By Matt Schmitz on November 13, 2013
Following a dip in September in the average fuel economy of new vehicles sold in the U.S., the so-called window-sticker value rebounded in October. Researchers at the University of Michigan Transportation Research Institute — who calculate average sales-weighted fuel economy using monthly sales of individual models of cars, SUVs, vans and pickup trucks, as well as respective models' EPA fuel-economy ratings — reported last month's value had returned to 24.8 mpg, where it peaked in August before falling 0.2 mpg to 24.6 in September due to reduced pump prices of late.
"This improvement likely reflects the net effect of two opposing trends: the improved fuel economy of model-year 2014 vehicles, and the decreased demand for fuel-efficient vehicles because of the recent reduction in the price of gasoline," the institute said in a statement. "Vehicle fuel economy is up 4.7 mpg since October 2007 (the first month of our monitoring)."

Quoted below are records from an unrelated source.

/-- A boundary within a cycle, or into the next, ends in SAFE or keeps the mode. -/
theorem nextTick_fallsSafe (s : State) (clock : PerLane (BitVec 64)) (safe : Bool) (k : Nat) (cycles : s.mod.mode.cycles = true) :
    FallsSafe s (if safe then s.enterSafe 17 else (if k = 0 then s.tick0 clock else s).heartbeats.edgeSelect) := by
  have beats (t : State) : t.heartbeats.edgeSelect.mod.mode = t.mod.mode := by
    unfold State.edgeSelect
    (repeat' split) <;> simp
  split
  · exact .enterSafe s 17 cycles
  · split
    · exact (tick0_fallsSafe s clock cycles).trans (.of_mode (beats _))
    · exact .of_mode (beats s)

theorem tickBoundaryOp_fallsSafe (marks views : PerLane LaneSet) (clock : PerLane (BitVec 64)) (s : State) :
    FallsSafe s (tickBoundaryOp marks views clock s) := by
  unfold tickBoundaryOp
  split
  · exact .refl s
  extract_lets p s1 table heard s2 s3 k srcAcc srcIxl srcSheets s4 s5
  have passed : p.mod.mode = s.mod.mode := by simp [p]
  have checked : FallsSafe s s1 := by
    simp only [s1]
    split
    · exact .after (engineCheck_fallsSafe p) passed
    · exact .of_mode passed
  split
  · exact checked.trans (.of_mode (by simp))
  have voted : FallsSafe s s3 := checked.trans ((fixVote_fallsSafe s1 table).trans (.of_mode (by simp [s3, s2])))
  split
  · exact voted
  next running =>
  have cycles : s4.mod.mode.cycles = true := by simpa using running
  exact voted.trans (.after (nextTick_fallsSafe s4 clock _ k cycles) rfl)

theorem rxMismatch_fallsSafe (s : State) (l : Lane) (x : Nat × Nat × Nat) : FallsSafe s (s.rxMismatch l x) := by
  unfold State.rxMismatch
  dsimp only
  split
  · exact .after (leaveVote_fallsSafe _ l 5 6) (by simp)
  · exact .of_mode (by simp)

theorem accordedSetOp_fallsSafe (received : PerLane LaneSet) (s : State) : FallsSafe s (accordedSetOp received s) := by
  unfold accordedSetOp
  split
  · extract_lets voting lost props set computed due src s1
    split
    · exact .of_mode rfl
    · next a _ =>
      refine FallsSafe.after (.each _ (fun s p => ?_) _ s1) rfl
      have heard : FallsSafe s (s.each (mismatches a p) fun s x => if s.laneSt p.lane = .voting then s.rxMismatch p.lane x else s) := by
        refine .each _ (fun s x => ?_) _ s
        split
        · exact rxMismatch_fallsSafe s p.lane x
        · exact .refl s
      exact heard.trans (.of_mode (by simp))
  · exact .refl s

theorem fetchTimeoutOp_fallsSafe (l : Lane) (s : State) : FallsSafe s (fetchTimeoutOp l s) := by
  unfold fetchTimeoutOp
  split
  · exact leaveVote_fallsSafe s l 5 3
  · exact .refl s

theorem inputAccordOp_fallsSafe (sent : LaneSet) (wrong : PerLane (BitVec 64)) (units : Nat) (s : State) :
    FallsSafe s (inputAccordOp sent wrong units s) := by
  unfold inputAccordOp
  split
  · next h =>
    have cycles : s.mod.mode.cycles = true := by simp_all [State.accordOpen]
    extract_lets voting heard hash hs src s1 s2
    have kept : s2.mod.mode = s.mod.mode := by simp [s2, s1]
    split
    · exact .enterSafe s2 17 cycles
    · extract_lets s3
      have voted : FallsSafe s s3 := .after (.forLanes _ (fun s l => leaveVote_fallsSafe s l 5 _) _ s2) kept
      split
      · exact voted.trans (.of_mode (by simp))
      · exact voted
  · exact .refl s

/-! ### The arbiters and memory errors -/

theorem forceRelease_fallsSafe (s : State) (l : Lane) (p : MemPort) (kind : Nat) : FallsSafe s (s.forceRelease l p kind) :=
  .after (leaveVote_fallsSafe _ l 7 0) (by simp)

theorem arbiterOp_fallsSafe (l : Lane) (p : MemPort) (idle : Nat) (present : List ArbRequest) (s : State) :
    FallsSafe s (arbiterOp l p idle present s) := by
  unfold arbiterOp
  split
  · extract_lets t a ids exceeded s1 b
    have freed : FallsSafe s s1 := by
      simp only [s1]
      split
      · exact .after (forceRelease_fallsSafe t l p 0) (by simp [t])
      · exact .of_mode (by simp [t])
    split
    · exact freed
    · exact freed.trans (.of_mode (by simp))
  · exact .refl s

theorem lockOverrunOp_fallsSafe (l : Lane) (p : MemPort) (s : State) : FallsSafe s (lockOverrunOp l p s) := by
  unfold lockOverrunOp
  dsimp only
  split
  · exact forceRelease_fallsSafe s l p 0
  · exact .refl s

theorem lockIdleOp_fallsSafe (l : Lane) (p : MemPort) (s : State) : FallsSafe s (lockIdleOp l p s) := by
  unfold lockIdleOp
  split
  · exact forceRelease_fallsSafe s l p 1
  · exact .refl s

theorem eccUncorrectableOp_fallsSafe (l : Lane) (requester : Option Nat) (a : Nat) (afterProposal isReply : Bool) (s : State) :
    FallsSafe s (eccUncorrectableOp l requester a afterProposal isReply s) := by
  unfold eccUncorrectableOp
  split
  · extract_lets s1 s2
    have kept : s2.mod.mode = s.mod.mode := by simp [s2, s1, State.recordUncorrected]
    (repeat' split)
    · exact .after (leaveVote_fallsSafe s2 l 2 0) kept
    · exact .of_mode (by simp [kept])
    · exact .after (leaveVote_fallsSafe s2 l 2 0) kept
    · exact .of_mode (by simp [kept])
    · exact .of_mode (by simp [kept])
    · exact .of_mode (by simp [kept])
    · exact .of_mode kept
  · exact .refl s

theorem scrubReadOp_fallsSafe (l : Lane) (s : State) : FallsSafe s (scrubReadOp l s) := by
  unfold scrubReadOp
  split
  · extract_lets w s1 a
    have kept : s1.mod.mode = s.mod.mode := by simp [s1]
    split
    · exact .after (eccUncorrectableOp_fallsSafe l none a false false s1) kept
    · exact .of_mode kept
  · exact .refl s

theorem dbgRead_fallsSafe (s : State) (l : Lane) (a : Nat) : FallsSafe s (s.dbgRead l a) := by
  unfold State.dbgRead
  extract_lets t m
  have latched : t.mod.mode = s.mod.mode := by
    simp only [t]
    split <;> simp
  split
  · exact .of_mode (by simp)
  split
  · split
    · exact .of_mode (by simp [latched])
    · exact .of_mode (by simp)
  split
  · exact .of_mode (by simp)
  split
  next b _ => exact .trans (eccUncorrectableOp_fallsSafe l (some 7) b false false s) (.of_mode (by simp))
  next => exact .of_mode (by simp)

/-! ### Outputs, the refresh and the self-test slice -/

theorem routeEngineOp_fallsSafe (l : Lane) (us steps : Nat) (faults : List ItemFault) (s : State) :
    FallsSafe s (routeEngineOp l us steps faults s) := by
  unfold routeEngineOp
  split
  · extract_lets late s1 src s2
    have kept : s2.mod.mode = s.mod.mode := by simp [s2, s1]
    split
    · exact .after (overrun_fallsSafe s2 l) kept
    · exact .of_mode kept
  · exact .refl s

theorem outAccord_fallsSafe (s : State) (sent : LaneSet) (wrong : PerLane (BitVec 64)) : FallsSafe s (s.outAccord sent wrong) := by
  unfold State.outAccord
  extract_lets voting heard hash hs src s1
  have kept : s1.mod.mode = s.mod.mode := by simp [s1]
  split
  · exact .of_mode kept
  · next v _ =>
    extract_lets odd s2 s3 s4
    have marked : s2.mod.mode = s1.mod.mode := forLanes_mode _ (fun s l => by split <;> simp) odd s1
    have left : FallsSafe s s3 := .after (leaveAll_fallsSafe s2 odd 5 5) (marked.trans kept)
    have probed : FallsSafe s s4 := by
      refine left.trans (.of_mode ?_)
      simp only [s4]
      split <;> simp
    split
    · exact probed.trans (.of_mode (by simp))
    · exact probed

theorem outputAccordOp_fallsSafe (sent : LaneSet) (wrong : PerLane (BitVec 64)) (units : Nat) (s : State) :
    FallsSafe s (outputAccordOp sent wrong units s) := by
  unfold outputAccordOp
  dsimp only
  (repeat' split)
  · exact .of_mode (by simp)
  · exact .after (outAccord_fallsSafe _ sent wrong) (by simp)
  · exact .refl s

theorem reportMinority_fallsSafe (s : State) (ch : Nat) (l : Lane) : FallsSafe s (s.reportMinority ch l) := by
  unfold State.reportMinority
  extract_lets c s1 src s2 cycles
  have kept : s2.mod.mode = s.mod.mode := by simp [s2, s1]
  split
  · exact .after (leaveVote_fallsSafe s2 l 5 8) kept
  · exact .of_mode kept

theorem voteRefreshOp_fallsSafe (sense : List SenseReading) (groups : List GroupReading) (s : State) :
    FallsSafe s (voteRefreshOp sense groups s) := by
  unfold voteRefreshOp
  split
  · extract_lets voting refresh s1 s2 s2' s3 chs s4 s5
    have kept : s5.mod.mode = s.mod.mode := by simp [s5, s4, s3, s2', s2, s1]
    refine .after (.each _ (fun s p => .forLanes _ (fun s l => ?_) _ s) _ s5) kept
    split
    · exact reportMinority_fallsSafe s p.1 l
    · exact .refl s
  · exact .refl s

theorem runSlice_fallsSafe (s : State) (l : Lane) (misr : BitVec 64) (passSeconds : Nat) (again : Bool) :
    FallsSafe s (s.runSlice l misr passSeconds again) := by
  unfold State.runSlice
  extract_lets d i want ok s1 s2 m weak s2' s3
  have failed : s2.mod.mode = s.mod.mode := by simp [s2, s1]
  have passed : s2'.mod.mode = s.mod.mode := by simp [s2', s1]
  split
  · split
    · exact .after (leaveVote_fallsSafe _ l 7 0) (by simp [failed])
    split
    · exact .after (leaveVote_fallsSafe s2 l 7 0) failed
    · exact .of_mode failed
  split
  · exact .of_mode (by simp [s1])
  split
  · split <;> exact .of_mode (by simp [s3, passed])
  · exact .of_mode passed

theorem selftestSliceOp_fallsSafe (misr : PerLane (BitVec 64)) (passSeconds : Nat) (s : State) :
    FallsSafe s (selftestSliceOp misr passSeconds s) := by
  unfold selftestSliceOp
  extract_lets ls index src t again s1 failed
  split
  · have run : FallsSafe t s1 := .forLanes _ (fun s l => runSlice_fallsSafe s l _ passSeconds again) ls t
    exact (run.after rfl).trans (.of_mode (by simp))
  · exact .refl s

theorem bogieMismatchOp_fallsSafe (l : Lane) (s : State) : FallsSafe s (bogieMismatchOp l s) := by
  unfold bogieMismatchOp
  split
  · exact .refl s
  · exact .after (leaveVote_fallsSafe _ l 1 0) (by simp)

theorem armDeadlineOp_fallsSafe (l : Lane) (s : State) : FallsSafe s (armDeadlineOp l s) := by
  unfold armDeadlineOp
  split
  · exact leaveVote_fallsSafe s l 7 0
  · exact .refl s

/-! ### The network -/

theorem loneClock_fallsSafe (s : State) (l : Lane) : FallsSafe s (s.loneClock l) := by
  unfold State.loneClock
  dsimp only
  split
  · exact .after (leaveVote_fallsSafe _ l 6 0) (by simp)
  · exact .refl s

Meanwhile, motorists' greenhouse-gas emissions again continued their steady descent, according to the University of Michigan's Eco-Driving Index; the index estimates the monthly amount of greenhouse gases produced by an individual U.S. driver who has purchased a new light-duty vehicle that month. October's EDI stands at 0.8, unchanged from the previous month but still a 20 percent improvement since October 2007. EDI takes into account both the fuel used per distance driven and the amount of driving.